Collected data:
###
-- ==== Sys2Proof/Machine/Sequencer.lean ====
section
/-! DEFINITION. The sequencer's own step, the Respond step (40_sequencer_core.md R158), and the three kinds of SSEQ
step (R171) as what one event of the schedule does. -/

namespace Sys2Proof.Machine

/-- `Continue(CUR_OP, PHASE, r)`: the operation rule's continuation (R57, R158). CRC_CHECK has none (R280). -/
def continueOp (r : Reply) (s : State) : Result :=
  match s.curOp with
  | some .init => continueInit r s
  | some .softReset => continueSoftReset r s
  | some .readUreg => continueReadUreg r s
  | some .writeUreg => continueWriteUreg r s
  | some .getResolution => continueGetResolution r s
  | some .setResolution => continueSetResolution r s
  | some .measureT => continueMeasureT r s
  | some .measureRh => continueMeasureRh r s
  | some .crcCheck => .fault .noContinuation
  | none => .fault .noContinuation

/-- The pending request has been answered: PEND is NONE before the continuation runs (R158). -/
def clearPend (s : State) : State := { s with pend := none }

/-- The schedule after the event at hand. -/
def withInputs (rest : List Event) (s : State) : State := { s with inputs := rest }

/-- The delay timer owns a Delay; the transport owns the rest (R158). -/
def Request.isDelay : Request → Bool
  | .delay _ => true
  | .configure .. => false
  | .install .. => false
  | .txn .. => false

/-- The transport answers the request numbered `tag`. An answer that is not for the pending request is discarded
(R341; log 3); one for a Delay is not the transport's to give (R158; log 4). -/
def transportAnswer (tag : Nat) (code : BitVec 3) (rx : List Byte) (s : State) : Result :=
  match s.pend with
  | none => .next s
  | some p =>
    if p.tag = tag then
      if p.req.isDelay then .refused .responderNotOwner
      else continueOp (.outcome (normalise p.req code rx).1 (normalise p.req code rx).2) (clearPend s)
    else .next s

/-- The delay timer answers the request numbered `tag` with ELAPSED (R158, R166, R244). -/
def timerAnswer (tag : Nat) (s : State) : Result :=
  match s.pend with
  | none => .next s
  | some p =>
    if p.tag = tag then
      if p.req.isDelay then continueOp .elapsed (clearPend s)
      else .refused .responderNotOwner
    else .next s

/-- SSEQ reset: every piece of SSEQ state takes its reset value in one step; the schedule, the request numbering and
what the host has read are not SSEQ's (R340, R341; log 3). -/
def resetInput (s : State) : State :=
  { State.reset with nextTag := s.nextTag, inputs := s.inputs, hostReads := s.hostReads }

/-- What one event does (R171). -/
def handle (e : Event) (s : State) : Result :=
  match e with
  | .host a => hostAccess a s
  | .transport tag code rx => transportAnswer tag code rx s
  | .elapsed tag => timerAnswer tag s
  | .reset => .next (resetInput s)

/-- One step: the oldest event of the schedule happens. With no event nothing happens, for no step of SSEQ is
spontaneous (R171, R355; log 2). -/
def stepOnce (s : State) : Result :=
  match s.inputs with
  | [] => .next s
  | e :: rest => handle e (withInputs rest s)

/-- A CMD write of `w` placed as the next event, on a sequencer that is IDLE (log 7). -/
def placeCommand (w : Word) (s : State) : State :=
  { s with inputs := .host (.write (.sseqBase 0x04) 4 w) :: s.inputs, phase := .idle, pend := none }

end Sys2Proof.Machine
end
###
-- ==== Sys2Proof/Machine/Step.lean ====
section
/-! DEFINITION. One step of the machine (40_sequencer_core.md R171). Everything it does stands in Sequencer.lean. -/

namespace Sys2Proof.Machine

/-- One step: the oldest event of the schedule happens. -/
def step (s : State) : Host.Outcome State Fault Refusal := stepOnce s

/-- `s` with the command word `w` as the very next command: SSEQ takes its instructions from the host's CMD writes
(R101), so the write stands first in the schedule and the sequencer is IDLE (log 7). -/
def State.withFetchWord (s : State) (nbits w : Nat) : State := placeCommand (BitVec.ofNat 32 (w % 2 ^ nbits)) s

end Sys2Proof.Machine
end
###
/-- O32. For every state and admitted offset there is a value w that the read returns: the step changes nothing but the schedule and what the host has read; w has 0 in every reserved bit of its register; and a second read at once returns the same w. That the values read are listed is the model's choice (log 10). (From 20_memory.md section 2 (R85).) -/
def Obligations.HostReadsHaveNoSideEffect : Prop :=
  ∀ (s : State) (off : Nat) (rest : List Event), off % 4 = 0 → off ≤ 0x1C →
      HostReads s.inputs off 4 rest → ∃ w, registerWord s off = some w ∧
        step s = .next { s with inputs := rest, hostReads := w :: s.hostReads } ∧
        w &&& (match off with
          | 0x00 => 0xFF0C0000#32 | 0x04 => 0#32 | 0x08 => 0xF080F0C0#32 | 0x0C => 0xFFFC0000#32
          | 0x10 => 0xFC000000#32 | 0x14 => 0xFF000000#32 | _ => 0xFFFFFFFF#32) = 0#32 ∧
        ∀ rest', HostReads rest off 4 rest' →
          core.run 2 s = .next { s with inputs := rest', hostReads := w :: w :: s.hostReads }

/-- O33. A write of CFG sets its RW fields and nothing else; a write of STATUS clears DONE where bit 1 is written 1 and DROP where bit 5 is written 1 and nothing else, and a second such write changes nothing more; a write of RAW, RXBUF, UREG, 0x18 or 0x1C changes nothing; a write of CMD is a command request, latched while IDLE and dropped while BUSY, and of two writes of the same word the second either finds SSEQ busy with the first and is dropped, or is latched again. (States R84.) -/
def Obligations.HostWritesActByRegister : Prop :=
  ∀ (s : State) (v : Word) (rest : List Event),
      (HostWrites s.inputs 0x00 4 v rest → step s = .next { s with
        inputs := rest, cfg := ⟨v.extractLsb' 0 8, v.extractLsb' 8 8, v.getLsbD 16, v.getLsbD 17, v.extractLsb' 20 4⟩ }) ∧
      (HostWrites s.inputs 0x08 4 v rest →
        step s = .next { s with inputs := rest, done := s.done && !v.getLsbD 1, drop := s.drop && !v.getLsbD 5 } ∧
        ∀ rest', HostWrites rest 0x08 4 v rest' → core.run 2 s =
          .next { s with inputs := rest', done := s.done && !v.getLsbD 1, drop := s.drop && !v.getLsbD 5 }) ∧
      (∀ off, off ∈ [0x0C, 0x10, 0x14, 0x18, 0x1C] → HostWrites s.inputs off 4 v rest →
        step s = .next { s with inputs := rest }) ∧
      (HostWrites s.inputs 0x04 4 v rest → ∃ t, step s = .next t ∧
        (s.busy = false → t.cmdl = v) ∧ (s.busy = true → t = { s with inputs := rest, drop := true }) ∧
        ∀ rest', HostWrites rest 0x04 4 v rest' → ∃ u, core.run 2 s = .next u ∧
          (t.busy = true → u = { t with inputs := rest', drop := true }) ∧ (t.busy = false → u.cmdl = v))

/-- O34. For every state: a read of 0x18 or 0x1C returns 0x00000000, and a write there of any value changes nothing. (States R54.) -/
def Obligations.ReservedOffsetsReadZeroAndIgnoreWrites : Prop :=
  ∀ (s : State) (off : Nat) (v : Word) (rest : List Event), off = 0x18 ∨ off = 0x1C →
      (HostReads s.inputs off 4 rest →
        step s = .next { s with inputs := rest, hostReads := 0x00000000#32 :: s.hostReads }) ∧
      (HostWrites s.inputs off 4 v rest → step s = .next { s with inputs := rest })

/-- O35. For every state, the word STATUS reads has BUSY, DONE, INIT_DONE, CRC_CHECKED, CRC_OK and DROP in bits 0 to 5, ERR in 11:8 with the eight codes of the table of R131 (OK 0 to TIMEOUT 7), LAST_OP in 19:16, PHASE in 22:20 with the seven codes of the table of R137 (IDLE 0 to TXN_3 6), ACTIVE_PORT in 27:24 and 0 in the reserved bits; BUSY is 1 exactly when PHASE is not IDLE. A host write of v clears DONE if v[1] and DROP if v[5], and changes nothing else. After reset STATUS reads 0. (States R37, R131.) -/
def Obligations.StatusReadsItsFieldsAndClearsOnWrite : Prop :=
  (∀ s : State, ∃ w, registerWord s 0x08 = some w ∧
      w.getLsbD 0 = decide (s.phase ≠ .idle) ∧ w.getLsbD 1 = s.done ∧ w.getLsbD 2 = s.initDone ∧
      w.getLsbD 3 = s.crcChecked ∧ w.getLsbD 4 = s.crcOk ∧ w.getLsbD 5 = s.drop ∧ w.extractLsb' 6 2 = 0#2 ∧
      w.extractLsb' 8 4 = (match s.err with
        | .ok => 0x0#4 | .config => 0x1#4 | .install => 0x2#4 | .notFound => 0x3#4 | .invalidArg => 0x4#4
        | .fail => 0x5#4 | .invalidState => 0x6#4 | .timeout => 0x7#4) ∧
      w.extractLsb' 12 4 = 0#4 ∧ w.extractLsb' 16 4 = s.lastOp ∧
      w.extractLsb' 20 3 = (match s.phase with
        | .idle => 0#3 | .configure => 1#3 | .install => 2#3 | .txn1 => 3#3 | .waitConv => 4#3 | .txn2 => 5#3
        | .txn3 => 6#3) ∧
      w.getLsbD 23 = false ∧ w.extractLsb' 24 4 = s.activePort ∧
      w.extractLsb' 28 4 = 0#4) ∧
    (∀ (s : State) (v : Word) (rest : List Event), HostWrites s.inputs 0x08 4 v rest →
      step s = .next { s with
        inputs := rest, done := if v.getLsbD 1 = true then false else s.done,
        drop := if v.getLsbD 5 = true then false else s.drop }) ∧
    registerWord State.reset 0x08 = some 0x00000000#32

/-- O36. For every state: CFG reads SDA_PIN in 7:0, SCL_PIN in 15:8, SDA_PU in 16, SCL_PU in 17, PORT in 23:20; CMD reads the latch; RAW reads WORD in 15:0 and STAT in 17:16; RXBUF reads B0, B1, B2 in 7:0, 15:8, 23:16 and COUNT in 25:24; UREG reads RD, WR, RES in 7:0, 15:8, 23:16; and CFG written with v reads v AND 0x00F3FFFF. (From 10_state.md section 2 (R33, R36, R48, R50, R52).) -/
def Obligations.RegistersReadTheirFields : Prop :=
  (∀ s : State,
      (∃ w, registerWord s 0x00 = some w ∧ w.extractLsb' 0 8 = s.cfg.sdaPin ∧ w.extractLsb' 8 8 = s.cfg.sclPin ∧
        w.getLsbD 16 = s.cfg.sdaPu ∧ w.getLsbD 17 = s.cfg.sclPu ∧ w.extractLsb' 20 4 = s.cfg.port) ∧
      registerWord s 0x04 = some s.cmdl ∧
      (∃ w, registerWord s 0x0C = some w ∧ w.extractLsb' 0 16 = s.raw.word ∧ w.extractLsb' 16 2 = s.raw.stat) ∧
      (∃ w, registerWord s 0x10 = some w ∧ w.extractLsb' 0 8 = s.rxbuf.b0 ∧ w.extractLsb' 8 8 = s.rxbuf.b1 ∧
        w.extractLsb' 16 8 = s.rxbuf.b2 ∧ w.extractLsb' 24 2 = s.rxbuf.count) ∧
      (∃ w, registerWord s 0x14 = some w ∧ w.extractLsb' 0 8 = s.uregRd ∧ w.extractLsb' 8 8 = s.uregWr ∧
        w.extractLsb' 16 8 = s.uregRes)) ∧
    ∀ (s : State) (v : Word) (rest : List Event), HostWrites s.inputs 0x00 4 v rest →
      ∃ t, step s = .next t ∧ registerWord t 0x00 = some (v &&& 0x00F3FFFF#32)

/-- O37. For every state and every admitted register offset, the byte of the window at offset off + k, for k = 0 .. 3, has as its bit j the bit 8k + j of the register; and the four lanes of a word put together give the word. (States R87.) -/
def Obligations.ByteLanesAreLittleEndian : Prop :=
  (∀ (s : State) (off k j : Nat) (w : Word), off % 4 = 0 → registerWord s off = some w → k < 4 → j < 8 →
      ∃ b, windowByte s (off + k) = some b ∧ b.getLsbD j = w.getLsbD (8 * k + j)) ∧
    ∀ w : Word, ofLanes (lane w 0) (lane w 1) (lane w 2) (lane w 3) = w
###
REQUIRED WORK: Going through the entries above, show each line that contains "give".

ANSWER BELOW:
(R341; log 3); one for a Delay is not the transport's to give (R158; log 4). -/
/-- O37. For every state and every admitted register offset, the byte of the window at offset off + k, for k = 0 .. 3, has as its bit j the bit 8k + j of the register; and the four lanes of a word put together give the word. (States R87.) -/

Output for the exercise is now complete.